Institute of Art Design + Technology
Dún Laoghaire

Etaoin Corcoran 



Do transparent artificial intelligence processes affect trust levels amongst end-users

This research drew upon the literature regarding trust in technology, namely Artificial Intelligence (AI). Industry experts predict that AI may pass the Turing test within this decade. When the imitation game is achieved by AI, it will be important to understand how humans trust anthropomorphically designed systems. Competence, dispositional, situational and learned trust are prominent constructs in human-machine interaction. Lack of interpretability in Black box AI presents a challenge in trust dynamics.

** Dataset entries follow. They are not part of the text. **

-- ==== Sys2Proof/Laws/Shapes.lean ====
section
/-! SUPPORT. What each shape of Machine/Shapes.lean does: its next state where every check passes, where each check fails, and once
everything it can do. The three lemmas with a continuation `f` serve every shape with that order of checks. -/

namespace Sys2Proof.Machine

/-! ### The violations every instruction can raise -/

theorem violation_intro {s t : State} {addr : Int} (h : addr < 0 ∨ 65535 < addr) (h₀ : -126 ≤ addr) (h₁ : addr ≤ 0x100FE)
    (ht : t = s.raised (.addressSpaceViolation addr s.pc)) : Violation s t := ⟨addr, h, h₀, h₁, ht⟩

/-- Nothing but `outcome` differs after a violation (spec/60_exceptions.md R203). -/
theorem Violation.eq {s t : State} (h : Violation s t) : t = { s with outcome := t.outcome } := by
  obtain ⟨addr, _, _, _, rfl⟩ := h
  rfl

theorem finish_violation {size : Nat} {s s' t : State} (h₃ : size ≤ 3) (h : finish size s s' = .next t) :
    (CanAdvance size s ∧ t = advanced size s s') ∨ Violation s t := by
  have := s.pc.isLt
  rcases finish_cases h with h | ⟨ho, ht⟩
  · exact .inl h
  · exact .inr (violation_intro (by omega) (by omega) (by omega) ht)

/-! ### An operand, then the advance: loads, accumulator operations, comparisons -/

theorem withOperandFinish_in {src : Source} {s : State} {m : Byte} {f : Byte → State} (hc : CanAdvance (sourceSize src) s)
    (hm : operandValue src s = some m) :
    (withOperandBytes (sourceSize src) s <| withOperand src s fun m => finish (sourceSize src) s (f m)) =
      .next (advanced (sourceSize src) s (f m)) := by
  rw [withOperandBytes_in (sourceSize_pos src) (sourceSize_le src) (by omega), withOperand_in hm, finish_in hc]

theorem withOperandFinish_cases {src : Source} {s t : State} {f : Byte → State}
    (h : (withOperandBytes (sourceSize src) s <| withOperand src s fun m => finish (sourceSize src) s (f m)) = .next t) :
    (CanAdvance (sourceSize src) s ∧ ∃ m, operandValue src s = some m ∧ t = advanced (sourceSize src) s (f m)) ∨
      Violation s t := by
  have h₃ := sourceSize_le src
  rcases withOperandBytes_cases (sourceSize_pos src) h₃ h with ⟨_, h⟩ | ⟨_, ht⟩
  · rcases withOperand_cases h with ⟨m, hm, h⟩ | ⟨r, _, ho, ht⟩
    · rcases finish_violation h₃ h with ⟨hc, ht⟩ | hv
      · exact .inl ⟨hc, m, hm, ht⟩
      · exact .inr hv
    · have := effectiveAddress_le r s
      exact .inr (violation_intro (by omega) (by omega) (by omega) ht)
  · exact .inr (violation_intro (by omega) (by omega) (by omega) ht)

/-! ### An effective address, then the advance: stores and read-modify-writes -/

theorem withEffectiveAddressFinish_in {r : MemRef} {s : State} {f : Addr → State} (hc : CanAdvance (memRefSize r) s)
    (he : effectiveAddress r s ≤ 65535) :
    (withOperandBytes (memRefSize r) s <| withEffectiveAddress r s fun ea => finish (memRefSize r) s (f ea)) =
      .next (advanced (memRefSize r) s (f (BitVec.ofNat 16 (effectiveAddress r s)))) := by
  rw [withOperandBytes_in (memRefSize_pos r) (memRefSize_le r) (by omega), withEffectiveAddress_in he, finish_in hc]

theorem withEffectiveAddressFinish_cases {r : MemRef} {s t : State} {f : Addr → State}
    (h : (withOperandBytes (memRefSize r) s <| withEffectiveAddress r s fun ea => finish (memRefSize r) s (f ea)) = .next t) :
    (CanAdvance (memRefSize r) s ∧ effectiveAddress r s ≤ 65535 ∧
        t = advanced (memRefSize r) s (f (BitVec.ofNat 16 (effectiveAddress r s)))) ∨ Violation s t := by
  have h₃ := memRefSize_le r
  rcases withOperandBytes_cases (memRefSize_pos r) h₃ h with ⟨_, h⟩ | ⟨_, ht⟩
  · rcases withEffectiveAddress_cases h with ⟨he, h⟩ | ⟨ho, ht⟩
    · rcases finish_violation h₃ h with ⟨hc, ht⟩ | hv
      · exact .inl ⟨hc, he, ht⟩
      · exact .inr hv
    · have := effectiveAddress_le r s
      exact .inr (violation_intro (by omega) (by omega) (by omega) ht)
  · exact .inr (violation_intro (by omega) (by omega) (by omega) ht)

/-! ### Where each check of a memory operand fails -/

/-- An operand byte is missing: the first check, whatever follows it. -/
theorem withOperandBytes_missing {size : Nat} {s : State} {k : Result} (h₁ : 1 ≤ size) (h₃ : size ≤ 3)
    (h : 65536 < s.pc.toNat + size) :
    withOperandBytes size s k = .next (s.raised (.addressSpaceViolation 65536 s.pc)) := withOperandBytes_out h₁ h₃ h

/-- The effective address is outside: the second check, whatever follows it. -/
theorem withEffectiveAddressFinish_out {r : MemRef} {s : State} {k : Addr → Result} (hb : BytesInSpace (memRefSize r) s)
    (ho : 65535 < effectiveAddress r s) :
    (withOperandBytes (memRefSize r) s <| withEffectiveAddress r s k) =
      .next (s.raised (.addressSpaceViolation (effectiveAddress r s) s.pc)) := by
  rw [withOperandBytes_in (memRefSize_pos r) (memRefSize_le r) hb, withEffectiveAddress_out ho]

/-- There is no next address: the last check. -/
theorem finish_atEnd {size : Nat} {s s' : State} (h : s.pc.toNat + size = 65536) :
    finish size s s' = .next (s.raised (.addressSpaceViolation 65536 s.pc)) := by
  rw [finish_out (by omega)]
  congr 3
  omega

/-! ### The shapes -/

theorem loadReg_next {r : Reg} {src : Source} {s : State} {m : Byte} (hc : CanAdvance (sourceSize src) s)
    (hm : operandValue src s = some m) :
    loadReg r src s = .next (advanced (sourceSize src) s ((s.setReg r m).setNZ m)) :=
  withOperandFinish_in (f := fun m => (s.setReg r m).setNZ m) hc hm

theorem loadReg_cases {r : Reg} {src : Source} {s t : State} (h : loadReg r src s = .next t) :
    (CanAdvance (sourceSize src) s ∧ ∃ m, operandValue src s = some m ∧
      t = advanced (sourceSize src) s ((s.setReg r m).setNZ m)) ∨ Violation s t := withOperandFinish_cases h

theorem accumulate_next {op : Byte → Byte → Bool → Byte × Bool} {src : Source} {s : State} {m : Byte}
    (hc : CanAdvance (sourceSize src) s) (hm : operandValue src s = some m) :
    accumulate op src s = .next (advanced (sourceSize src) s
      (((s.setReg .a (op s.a m s.c).1).setNZ (op s.a m s.c).1).setC (op s.a m s.c).2)) :=
  withOperandFinish_in (f := fun m => ((s.setReg .a (op s.a m s.c).1).setNZ (op s.a m s.c).1).setC (op s.a m s.c).2) hc hm

theorem accumulate_cases {op : Byte → Byte → Bool → Byte × Bool} {src : Source} {s t : State}
    (h : accumulate op src s = .next t) :
    (CanAdvance (sourceSize src) s ∧ ∃ m, operandValue src s = some m ∧
      t = advanced (sourceSize src) s
        (((s.setReg .a (op s.a m s.c).1).setNZ (op s.a m s.c).1).setC (op s.a m s.c).2)) ∨ Violation s t :=
  withOperandFinish_cases (f := fun m => ((s.setReg .a (op s.a m s.c).1).setNZ (op s.a m s.c).1).setC (op s.a m s.c).2) h

theorem compareReg_next {r : Reg} {src : Source} {s : State} {m : Byte} (hc : CanAdvance (sourceSize src) s)
    (hm : operandValue src s = some m) :
    compareReg r src s = .next (advanced (sourceSize src) s
      ((s.setNZ (difference (s.getReg r) m).1).setC (difference (s.getReg r) m).2)) :=
  withOperandFinish_in (f := fun m => (s.setNZ (difference (s.getReg r) m).1).setC (difference (s.getReg r) m).2) hc hm

theorem compareReg_cases {r : Reg} {src : Source} {s t : State} (h : compareReg r src s = .next t) :
    (CanAdvance (sourceSize src) s ∧ ∃ m, operandValue src s = some m ∧
      t = advanced (sourceSize src) s
        ((s.setNZ (difference (s.getReg r) m).1).setC (difference (s.getReg r) m).2)) ∨ Violation s t :=
  withOperandFinish_cases (f := fun m => (s.setNZ (difference (s.getReg r) m).1).setC (difference (s.getReg r) m).2) h

theorem storeByte_next {v : Byte} {r : MemRef} {s : State} (hc : CanAdvance (memRefSize r) s)
    (he : effectiveAddress r s ≤ 65535) :
    storeByte v r s = .next (advanced (memRefSize r) s { s with mem := s.mem.write (effectiveAddress r s) v }) := by
  rw [← store_ofNat s v he]
  exact withEffectiveAddressFinish_in (f := fun ea => s.store ea v) hc he

theorem storeByte_cases {v : Byte} {r : MemRef} {s t : State} (h : storeByte v r s = .next t) :
    (CanAdvance (memRefSize r) s ∧ effectiveAddress r s ≤ 65535 ∧
      t = advanced (memRefSize r) s { s with mem := s.mem.write (effectiveAddress r s) v }) ∨ Violation s t := by
  rcases withEffectiveAddressFinish_cases (f := fun ea => s.store ea v) h with ⟨hc, he, ht⟩ | hv
  · rw [store_ofNat s v he] at ht
    exact .inl ⟨hc, he, ht⟩
  · exact .inr hv

theorem moveTo_next {r : Reg} {v : Byte} {s : State} (hc : CanAdvance 1 s) :
    moveTo r v s = .next (advanced 1 s ((s.setReg r v).setNZ v)) := finish_in hc

theorem moveTo_cases {r : Reg} {v : Byte} {s t : State} (h : moveTo r v s = .next t) :
    (CanAdvance 1 s ∧ t = advanced 1 s ((s.setReg r v).setNZ v)) ∨ Violation s t := finish_violation (by omega) h

/-- What a read-modify-write leaves in the accumulator form, before the advance. -/
abbrev modifiedAcc (op : Byte → Bool → Byte × Bool) (s : State) : State :=
  ((s.setReg .a (op s.a s.c).1).setNZ (op s.a s.c).1).setC (op s.a s.c).2

/-- What a read-modify-write leaves in a memory form, before the advance. -/
abbrev modifiedMem (op : Byte → Bool → Byte × Bool) (r : MemRef) (s : State) : State :=
  let p := op (s.mem.read (effectiveAddress r s)) s.c
  (({ s with mem := s.mem.write (effectiveAddress r s) p.1 } : State).setNZ p.1).setC p.2

theorem modifyPlace_acc_eq (op : Byte → Bool → Byte × Bool) (s : State) :
    modifyPlace op .acc s = finish 1 s (modifiedAcc op s) := by
  have := s.pc.isLt
  exact withOperandBytes_in (by decide) (by decide) (show s.pc.toNat + 1 ≤ 65536 by omega)

theorem modifyPlace_acc_next {op : Byte → Bool → Byte × Bool} {s : State} (hc : CanAdvance 1 s) :
    modifyPlace op .acc s = .next (advanced 1 s (modifiedAcc op s)) := by
  rw [modifyPlace_acc_eq, finish_in hc]

theorem modifyPlace_acc_cases {op : Byte → Bool → Byte × Bool} {s t : State} (h : modifyPlace op .acc s = .next t) :
    (CanAdvance 1 s ∧ t = advanced 1 s (modifiedAcc op s)) ∨ Violation s t := by
  rw [modifyPlace_acc_eq] at h
  exact finish_violation (by omega) h

theorem modifyPlace_mem_next {op : Byte → Bool → Byte × Bool} {r : MemRef} {s : State} (hc : CanAdvance (memRefSize r) s)
    (he : effectiveAddress r s ≤ 65535) :
    modifyPlace op (.mem r) s = .next (advanced (memRefSize r) s (modifiedMem op r s)) := by
  have h := withEffectiveAddressFinish_in
    (f := fun ea => ((s.store ea (op (s.byteAt ea) s.c).1).setNZ (op (s.byteAt ea) s.c).1).setC (op (s.byteAt ea) s.c).2) hc he
  rw [byteAt_ofNat s he, store_ofNat s _ he] at h
  exact h

theorem modifyPlace_mem_cases {op : Byte → Bool → Byte × Bool} {r : MemRef} {s t : State}
    (h : modifyPlace op (.mem r) s = .next t) :
    (CanAdvance (memRefSize r) s ∧ effectiveAddress r s ≤ 65535 ∧
      t = advanced (memRefSize r) s (modifiedMem op r s)) ∨ Violation s t := by
  rcases withEffectiveAddressFinish_cases
    (f := fun ea => ((s.store ea (op (s.byteAt ea) s.c).1).setNZ (op (s.byteAt ea) s.c).1).setC (op (s.byteAt ea) s.c).2) h
    with ⟨hc, he, ht⟩ | hv
  · rw [byteAt_ofNat s he, store_ofNat s _ he] at ht
    exact .inl ⟨hc, he, ht⟩
  · exact .inr hv

theorem branchTarget_bounds (a : Addr) (d : Byte) : -126 ≤ branchTarget a d ∧ branchTarget a d ≤ 65664 := by
  have := a.isLt
  have := sext8_bounds d
  unfold branchTarget
  omega

/-- A taken branch whose target is in the address space. -/
theorem branch_taken {b : Byte} {s : State} (hb : BytesInSpace 2 s) (h₀ : 0 ≤ branchTarget s.pc b)
    (h₁ : branchTarget s.pc b ≤ 65535) :
    branch true b s = .next { s with pc := BitVec.ofNat 16 (branchTarget s.pc b).toNat, steps := s.steps + 1 } := by
  rw [branch, withOperandBytes_in (by omega) (by omega) hb, if_pos rfl, withAddress_in h₀ h₁, commit_eq]

theorem branch_notTaken {b : Byte} {s : State} (hc : CanAdvance 2 s) : branch false b s = .next (advanced 2 s s) := by
  rw [branch, withOperandBytes_in (by omega) (by omega) (by omega), if_neg (by decide), finish_in hc]

theorem branch_cases {taken : Bool} {b : Byte} {s t : State} (h : branch taken b s = .next t) :
    (taken = true ∧ BytesInSpace 2 s ∧ 0 ≤ branchTarget s.pc b ∧ branchTarget s.pc b ≤ 65535 ∧
        t = { s with pc := BitVec.ofNat 16 (branchTarget s.pc b).toNat, steps := s.steps + 1 }) ∨
      (taken = false ∧ CanAdvance 2 s ∧ t = advanced 2 s s) ∨ Violation s t := by
  rcases withOperandBytes_cases (by omega) (by omega) h with ⟨hb, h⟩ | ⟨_, ht⟩
  · cases taken with
    | true =>
      rw [if_pos rfl] at h
      rcases withAddress_cases h with ⟨h₀, h₁, h⟩ | ⟨ho, ht⟩
      · exact .inl ⟨rfl, hb, h₀, h₁, (result_next_inj.1 h).symm⟩
      · have := branchTarget_bounds s.pc b
        exact .inr (.inr (violation_intro ho (by omega) (by omega) ht))
    | false =>
      rw [if_neg (by decide)] at h
      rcases finish_violation (by omega) h with h | hv
      · exact .inr (.inl ⟨rfl, h⟩)
      · exact .inr (.inr hv)
  · exact .inr (.inr (violation_intro (by omega) (by omega) (by omega) ht))

theorem unsupported_eq (byte : Byte) (s : State) :
    unsupported byte s = .next { s with outcome := .unsupportedOpcode byte s.pc } := rfl

/-- The states a `Returned` and any other outcome leave. -/
theorem raised_returned (s : State) : s.raised .returned = { s with outcome := .returned, steps := s.steps + 1 } := rfl

theorem raised_other {s : State} {o : RunOutcome} (h : o ≠ .returned) : s.raised o = { s with outcome := o } := by
  simp only [State.raised, if_neg h]

end Sys2Proof.Machine
end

This study examines the effects of a transparency video intervention on trust in AI. Digital competency, age, gender, job-seeking status, ethnicity and country of residence were measured as covariates. Participants were assigned to an intervention or control group and presented with measures of trust and digital competency, followed by a vignette task relating to ChatGPT. The intervention group received an explainer video on algorithmic processing, whilst the control group did not. Transparency did not have a significant effect on trust levels. Similarly, digital competency, age, gender, job-seeking status and country of residence did not affect trust levels. Pre-test trust levels for ethnicity and age in the 65+ age group were significant. Qualitative findings identified that transparency, human skills, oversight, competence and goal congruence were significant themes of participant awareness. Findings suggest competence and goal congruence outweigh explainability. Consistent with prior research; algorithmic output impacts trust in AI more than process transparency.